Lessons from Hedge Fund Market Wizards

1. Steve Clark was “brutally honest” in his interview with Schwager. In the opening, Clark describes his background; raised in a council house on the outskirts of London, no father in sight, no university degree, and no initial trading experience. Clark was installing stereo systems when a friend told him about trading jobs in the City.  Sometimes interest and motivation are more important than “pedigree”.
2. He worked a series of back-office jobs and assistant roles before getting a shot at running a market-making book. He got his first chance to trade the book while filling in for a trader on holiday…during the week of the October 1987 crash. Trial by fire situation.

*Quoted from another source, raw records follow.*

/-- R402, R469, R479: a run begins unless a module that it needs has gone; R333: the loss of a lending partner ends the task group. -/
def State.withPeers (s : State) (x : Nat) (l : Launch) (w : Option Swarm) (k : State) : State :=
  match s.lenderGone (s.ctx x).group with
  | some (st, ev) => s.endTasks (s.ctx x).group st ev
  | none =>
  match s.needsGone x l, w with
  | some st, _ => s.launchStop x none (.refuse st l.req.launch none32 none32 none64)
  | none, none => k
  | none, some w =>
    match s.ringGone w with
    | some (st, ev) => s.ringLost x st ev w
    | none => k

/-- R402, R415: the modules that can write to a window: one, a range, or the other members of its task group. -/
def State.winSenders (s : State) (e : Nat) : List Nat :=
  let lo := s.fld (Reg.WIN_CTL e) Fld.WIN_CTL_PEER_LO
  if s.fld (Reg.WIN_CTL e) Fld.WIN_CTL_PEER_MODE = 0 then [lo]
  else if s.fld (Reg.WIN_CTL e) Fld.WIN_CTL_PEER_MODE = 1 then
    (List.range (s.fld (Reg.WIN_CTL e) Fld.WIN_CTL_PEER_HI + 1 - lo)).map (fun i => lo + i)
  else (s.win e).peers.filter (fun m => m != s.ownId)

/-- R402, R424: a launch awaits bytes of a window to which no module is left that could write, and for none of them a partner: the task
ends. -/
def State.waitLost (s : State) (x : Nat) (d : LaunchDesc) : State :=
  let l := if d.waitEntry = 0 then [] else s.winSenders (d.waitEntry - 1)
  match l.getLast? with
  | none => s
  | some m =>
    if l.all (fun m => (s.goneStatus m).isSome && s.standIn m == m) then
      s.endTask x ((s.goneStatus m).getD stLinkLost) (s.member m).ev
    else s

/-! STEP_LAUNCH. -/

/-- R135: the first run of a step that has been read and found good. -/
def State.firstRun (s : State) (x : Nat) (r : StepReq) (l : Launch) (w : Option Swarm) (again : Bool) : State :=
  let s := s.mend (fun s => s.prepareRun x l)
  match s.prepareRun x l with
  | .error z => s.launchStop x none z
  | .ok s =>
    let c := if again then s.ctx x else (s.ctx x).nextGen.clearRun
    let s := (s.putCtx x { c with queue := c.queue.drop 1 }).doneReqs [r.reqId]
    (if again then s.sayReplay x else s).beginRun x l w

/-- R445, R476: a Swarm step runs, or has been aborted and is still to be replayed. -/
def State.swarmBusy (s : State) : Bool :=
  s.swarm.live || (List.range 16).any (fun x => (s.ctx x).live && (s.ctx x).run == .aborted && (s.launchOf x).swarmAddr != 0)

/-- The first launch of a step: its generation is the next (R135), unless an abort of its launch has advanced it. -/
def State.launchStep (s : State) (x : Nat) (r : StepReq) (again : Bool) : State :=
  let s := s.mend (fun s => s.launchDesc r)
  match s.launchDesc r with
  | .error z => s.launchStop x none z
  | .ok d =>
    match d.check with
    | .error z => s.launchStop x none z
    | .ok _ =>
      if r.bad then s.launchStop x none (.refuse stFormat r.launch none32 none32 none64)
      else if !s.waitMet d then s.waitLost x d
      else if d.kind == 2 && s.swarmBusy then s
      else
        let s := s.mend (fun s => s.loadStep x r d)
        match s.loadStep x r d with
        | .error z => s.launchStop x none z
        | .ok (l, w) => s.withPeers x l w (s.firstRun x r l w again)

/-- R121, R424, R473: STEP_LAUNCH: the next step of a resident task whose earlier steps have committed. -/
def execStepLaunch (ctx : Nat) (s : State) : Res :=
  .next (let c := s.ctx ctx
    if !s.ready || s.wadi.testing || !c.live || c.run ≠ .idle || (s.group c.group).ending || s.rebuilding c.group then s
    else
      match c.queue with
      | [] => s
      | r :: _ => s.launchStep ctx r false)

/-! STEP_REPLAY. -/

/-- R449, R467, R476: a Swarm step begins again with its record as first read; acknowledgements of the shadow writes of the run before
are still to come. -/
def Swarm.again (w : Swarm) : Swarm :=
  { Swarm.idle with
    live := true, ctx := w.ctx, gen := w.gen, step := w.step, mode := w.mode, wire := w.wire, norm := w.norm
    shState := w.shState, thin := w.thin, ring := w.ring, pos := w.pos, headroom := w.headroom, cores := w.cores
    buckets := w.buckets, resid := w.resid, scales := w.scales, reduced := w.reduced, optAddr := w.optAddr
    prune := w.prune, pruneN := w.pruneN, gathers := w.gathers, check := w.check, normOut := w.normOut
    shHandle := w.shHandle, digest := w.digest, phase := 1, total := w.total, opt := w.opt, stale := w.stale + w.shadowOut }

/-- R476: a step that has been launched runs again on what its first launch read. -/
def State.replayStep (s : State) (x : Nat) (l : Launch) : State :=
  let l := if l.swarmAddr ≠ 0 then { l with kind := 2 } else l
  let w := if l.swarmAddr ≠ 0 then some s.swarm.again else none
  s.withPeers x l w (let s := s.mend (fun s => s.prepareRun x l)
    match s.prepareRun x l with
    | .error z => s.launchStop x (some l) z
    | .ok s => (s.sayReplay x).beginRun x l w)

/-- R342, R476, R486: STEP_REPLAY. A launch that failed on an uncorrectable error is made again from the start; the steps that a
takeover aborted wait until the caches are rebuilt. -/
def execStepReplay (ctx : Nat) (s : State) : Res :=
  .next (let c := s.ctx ctx
    if !s.ready || !c.live || c.run ≠ .aborted || s.rebuilding c.group then s
    else
      match c.launch, c.queue with
      | some l, _ => s.replayStep ctx l
      | none, r :: _ => s.launchStep ctx r true
      | none, [] => s)

/-! The ordered writes (R227). -/

/-- R219, R227: the index of a canonical place of the valid region. -/
def Desc.atPlace (d : Desc) (p : Nat) : Idx :=
  ((List.range 6).foldl (fun (a : Idx × Nat) i =>
    let k := d.dim i
    (a.1 ++ [((k.vlo + a.2 % max 1 k.vlen : Nat) : Int)], a.2 / max 1 k.vlen)) ([], p)).1

/-- R227, R474: one place: a marked element goes to its address, through the TLB of core `c`, for a step of context `x`. -/
def State.orderOne (s : State) (c x root : Nat) (l : Launch) (d : Desc) (p : Nat) : Done :=
  let s := s.readUp c ((l.marks d + p) / 8) 1
  s.given_ (naming d.addr d.tag (s.bitsVa root (l.marks d + p) 1)) (fun m =>
    if m = 0 then ⟨s, none, 0⟩
    else
      let to_ := d.bitOf (d.atPlace p)
      let s := (s.readUp c (l.staging + p * d.w / 8) (d.w / 8)).lookUp c (to_ / 8) (d.w / 8)
      s.given_ (naming d.addr d.tag (s.bitsVa root (8 * l.staging + p * d.w) d.w)) (fun v =>
        s.given_ (naming d.addr d.tag (s.rangesOf root (to_ / 8) ((to_ % 8 + d.w + 7) / 8) true)) (fun w =>
          s.given_ (naming d.addr d.tag (s.setBitsVa root to_ d.w v)) (fun t =>
            ⟨t.putCtx x { t.ctx x with wrote := w ++ (t.ctx x).wrote }, none, 0⟩))))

3. Steve learned a valuable lesson making prices on October 19, 1987: the price is where anyone is prepared to deal, and it can be anything. Steve found he had to quote prices so low until sell orders dried up. He still lost several million pounds on his book that day.

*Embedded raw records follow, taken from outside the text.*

-- ==== Sys2Proof/Machine/Manage.lean ====
section
/-!
DEFINITION. The other management requests of R564: commits, routes and the shadow record, served by the Mantis firmware; power cap,
ledger, flash, clear, restart, security versions, active images and attestation, served by the Hamada.
-/
namespace Sys2Proof.Machine

/-! Served by the Mantis firmware. -/

/-- R564, R567: COMMIT_QUERY: the last committed step, its status and FINAL. A task never admitted is refused with FORMAT (DESIGN
CHOICE: log 42). -/
def execCommitQuery (hdr : FrameHdr) (task : Nat) (s : State) : Res :=
  .next (s.manageMantis hdr 0x03 (fun s =>
    match s.tasks.find? (fun t => t.tag == task) with
    | none => s.mgmtReply 0x03 hdr.reqId stFormat 0 0 []
    | some t =>
      s.mgmtReply 0x03 hdr.reqId stOk 0 0 (leBytes 8 t.last ++ leBytes 2 t.status ++ leBytes 2 (if t.final then 1 else 0))))

/-- R392: a route entry names no port above 11 and sets no reserved bit. -/
def routeGood (e : BitVec 32) : Bool :=
  routePrimary e ≤ 11 && routeAlternate e ≤ 11 && bitsOf e.toNat 30 28 == 0 && bitsOf e.toNat 18 0 == 0

/-- R392: ROUTES. -/
def execRoutes (hdr : FrameHdr) (first : Nat) (entries : List (BitVec 32)) (s : State) : Res :=
  .next (s.manageMantis hdr 0x04 (fun s =>
    if entries.isEmpty || entries.length > 2048 || first + entries.length > 16384 || !entries.all routeGood then
      s.mgmtReply 0x04 hdr.reqId stFormat 0 0 []
    else
      let s := { s with routes := (entries.mapIdx (fun i e => (first + i, e))).foldl (fun t (p : Nat × BitVec 32) => tput 0 t p.1 p.2) s.routes }
      s.mgmtReply 0x04 hdr.reqId stOk 0 0 []))

/-- R563: SHADOW_SWITCH: the record that this module keeps for a task group takes the copy and the version. -/
def execShadowSwitch (hdr : FrameHdr) (tag copy version : Nat) (s : State) : Res :=
  .next (s.manageMantis hdr 0x07 (fun s =>
    let mine (r : Nat × Shadow) : Bool := (s.group r.2.group).live && (s.group r.2.group).tag == tag
    if copy > 1 || !s.shadowOf.any mine then s.mgmtReply 0x07 hdr.reqId stFormat 0 0 []
    else
      ({ s with shadowOf := s.shadowOf.map (fun (r : Nat × Shadow) =>
          if mine r then (r.1, { r.2 with current := copy, version := version }) else r) }).mgmtReply 0x07 hdr.reqId stOk 0 0 []))

/-! Served by the Hamada. -/

/-- R525: POWER_CAP. -/
def execPowerCap (hdr : FrameHdr) (watts : Nat) (s : State) : Res :=
  .next (s.manage hdr (fun s =>
    if 600 ≤ watts && watts ≤ s.conf.powerCap then (s.setCap watts).mgmtReply 0x10 hdr.reqId stOk 0 0 []
    else s.mgmtReply 0x10 hdr.reqId stFormat 0 0 []))

/-- R512, R564: one slot as LEDGER_READ returns it: the record that counts, or what the first device in use holds. -/
def State.ledgerSlot (s : State) (i : Nat) : List Byte :=
  match s.validRec s.start.devs i with
  | some r => r.encode
  | none => (s.slotOf (if bitAt s.start.devs 0 then 0 else 1) i).encode (s.free + 64 * i)

/-- R512, R564: LEDGER_READ. -/
def execLedgerRead (hdr : FrameHdr) (first count : Nat) (s : State) : Res :=
  .next (s.manage hdr (fun s =>
    if count < 1 || count > 128 || first + count > 4096 then s.mgmtReply 0x11 hdr.reqId stFormat 0 0 []
    else
      let data := (List.range count).flatMap (fun i => s.ledgerSlot (first + i))
      { s with free := s.free + 64 * 4096 }.mgmtReply 0x11 hdr.reqId stOk 0 0 data))

/-- R565: FLASH_WRITE: held during a start until S24 or the hold state. -/
def execFlashWrite (hdr : FrameHdr) (dev off : Nat) (data : List Byte) (s : State) : Res :=
  .next (s.manage hdr (fun s =>
    if s.power = .starting then s.withWadi (fun w => { w with flashHeld := w.flashHeld ++ [(hdr.reqId, dev, off, data)] })
    else s.doFlash hdr.reqId dev off data))

/-- R516: CLEAR: a CLEAR record of the step and the unit. -/
def execClear (hdr : FrameHdr) (step unit : Nat) (s : State) : Res :=
  .next (s.manage hdr (fun s =>
    if step > 24 || unit > 0xFFFF then s.mgmtReply 0x13 hdr.reqId stFormat 0 0 []
    else
      (s.makeRoom.writeRec ltClear 0 0xFFFF 0 0 (leBytes 1 step ++ zeros 1 ++ leBytes 2 unit)).mgmtReply 0x13 hdr.reqId stOk 0 0 []))

/-- R520, R564: RESTART: the reply leaves first; a start that is running goes on to the end of its step. -/
def execRestart (hdr : FrameHdr) (s : State) : Res :=
  .next (s.manage hdr (fun s =>
    let s := s.mgmtReply 0x14 hdr.reqId stOk 0 0 []
    if s.power = .starting then s.withStart (fun t => { t with restart := true }) else s.restartNow))

/-- The device that holds the image of a kind in use (R521). -/
def State.imageDev (s : State) (kind : Nat) : Nat :=
  s.fld Reg.START_STATUS (if kind = 0 then Fld.START_STATUS_HMD_IMAGE else Fld.START_STATUS_MNT_IMAGE)

/-- R533: SVN_RAISE: only once the module has reached S24 in this start; the fuses count 64 steps. -/
def execSvnRaise (hdr : FrameHdr) (kind : Nat) (s : State) : Res :=
  .next (s.manage hdr (fun s =>
    if kind > 1 || !s.live then s.mgmtReply 0x15 hdr.reqId stFormat 0 0 []
    else
      let n := max (s.svnMin kind) (min 64 (s.imageSequence (s.imageDev kind) (fwBase kind)))
      (s.withHmd (fun h => if kind = 0 then { h with svnHmd := n } else { h with svnMnt := n })).mgmtReply 0x15 hdr.reqId stOk 0 0 []))

/-- R497, R514: SET_ACTIVE: the next summary names the image, and is written at once. -/
def execSetActive (hdr : FrameHdr) (kind image : Nat) (s : State) : Res :=
  .next (s.manage hdr (fun s =>
    if kind > 1 || image > 1 then s.mgmtReply 0x16 hdr.reqId stFormat 0 0 []
    else
      let s := s.withKept (fun k => if kind = 0 then { k with hmdActive := image } else { k with mntActive := image })
      (s.makeRoom.writeSummary s.start.kept).mgmtReply 0x16 hdr.reqId stOk 0 0 []))

/-! Attestation (R535, R566). -/

/-- Bit `i` of a mask for each `i` below `n` that meets a condition. -/
def bitMask (n : Nat) (p : Nat → Bool) : Nat := ((List.range n).map (fun i => if p i then 2 ^ i else 0)).sum

/-- R514: the two parts of the newest summary. -/
def State.newestSummary (s : State) : List Byte :=
  let part (u : Nat) : List Byte :=
    (((s.records s.start.devs).map (·.2)).filter (fun r => r.type == ltSummary && r.unit == u)).getLast?.elim [] (·.detail)
  padTo 44 (part 0) ++ padTo 44 (part 1)

/-- R535: STATE. Before the module is Ready the manual names no value, so it is a free one. -/
def State.attestState (s : State) : List Byte :=
  match s.power with
  | .hold => leBytes 1 (if s.hmd.withdrawn then 3 else 0)
  | .ready => leBytes 1 1
  | .aest => leBytes 1 2
  | _ => [Config.freeByte s.free]

/-- R535: the report up to its signature. -/
def State.report (s : State) (nonce : List Byte) : List Byte :=
  let c := s.cfg
  leBytes 4 0x41394C50 ++ leBytes 2 1 ++ leBytes 1 9 ++ leBytes 1 s.conf.profile ++ leBytes 8 (s.reg Reg.HMD_SERIAL) ++
    padTo 64 nonce ++
    padTo 64 (if s.start.hmdOk then s.imageDigest (s.imageDev 0) (fwBase 0) else []) ++ padTo 64 s.start.mntDigest ++
    padTo 64 (c.elim [] (·.digest)) ++ leBytes 8 (c.elim 0 (·.sequence)) ++ leBytes 8 s.hmd.incarnation ++
    leBytes 2 s.conf.moduleId ++ leBytes 1 0xB0 ++ s.attestState ++ leBytes 1 s.hmd.svnHmd ++ leBytes 1 s.hmd.svnMnt ++
    leBytes 2 s.hmd.capRun ++ s.newestSummary ++ leBytes 36 (bitMask 288 s.fenced) ++ leBytes 2 s.hmd.mantisFence ++
    leBytes 2 (bitMask 12 (fun t => s.fld (Reg.ERG_STATUS t) Fld.ERG_STATUS_STATE == 3)) ++
    (List.range 12).flatMap (fun p => leBytes 1 (s.fld (Reg.SEIF_WIDTH p) Fld.SEIF_WIDTH_WIDTH)) ++
    leBytes 2 (bitMask 12 (fun t => s.fld (Reg.HBM_STATUS t) Fld.HBM_STATUS_CONSERVATIVE == 1)) ++ zeros 10 ++
    padTo 2592 Config.identityKey

/-- R535, R566: ATTESTATION_REQUEST. -/
def execAttestationRequest (hdr : FrameHdr) (nonce : List Byte) (s : State) : Res :=
  .next (s.manage hdr (fun s =>
    let b := s.report nonce
    { s with free := s.free + 1 }.reply clAttest 2 hdr.reqId (b ++ padTo 4627 (Config.sign (Config.sha3 b)))))

end Sys2Proof.Machine
end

4. Eventually he became the most profitable trader in his group. Steve credits this shift to his ability to cut positions that were down or “wrong”. He also traded around news to orientate himself on “the right side of the market”. Plus, he was inexperienced and didn’t have the fear that cripples people who’ve been in the business for a long time. 
5. Traded on order flow info and screened for stocks making moves on big volume. He also used charts to see what happened when stocks reached certain levels in prior periods. Clark cautions that he is not a big believer in predictive chart analysis. 
6. Clark left his market-making job at top-rated Warburg for a better salary offer from Lehman Brothers. He soon found that he couldn’t make money at his new firm, having left behind an environment that was rich in order flow information. It was a shock to his ego and caused him to doubt his ability as a trader. It happens to the best of us. 
7. Eventually he bounced back and over time developed contacts with trusted brokers. He used their order flow info to gauge near-term market sentiment on news events. If he was not aligned with momentum he would cut his position. Steve believes in buying on the way up. 
8. Steve gives traders one key piece of advice: do more of what works and less of what doesn’t. Dissect your P + L and see what works for you (types of trades, timing, etc.) and what doesn’t.
9. Price is irrelevant, it’s size that kills you. If you are too big in an illiquid position, there is no way out.
10. Clark discusses a period of professional ups and downs that begins after the initial seed money for his first hedge fund fell through. After seeding a small fund on a shoestring using his own money, he wound up closing shop and went back to work for others. Thus began a hard road which led to some contentious litigation and Clark’s disillusionment with The City. 
11. Set up his own fund in 2001 after a successful career move to First New York Securities. Despite his trading success, Clark says he is still waiting to find out “what I want to do when I grow up”. A revealing section of the interview follows, in which Clark feels he has nothing to show for his trading career except money. “What have I accomplished?”,  he asks. 
It may be worthwhile to reflect on this issue. What are we in this for? Your values and your assessments of the pros and cons of a trading career may vary.  
12. Back to trading. It’s the size of your position rather than the price at which you put it on that determines your ability to keep the position. Trade within your emotional capacity. Don’t take on a bigger position than you can handle. If you wake up thinking about a position, it’s too big.
13. When everything lines up, you need to swing for the fences. However, if the position starts acting in a way you don’t understand, you need to cut it because that is a sign you don’t know what is going on.  
14. Your job as a trader is to make the line [your equity curve] go from bottom left to top right. That’s it. Don’t get hung up on other supposed “mandates”. Protect your capital and the direction of that equity line.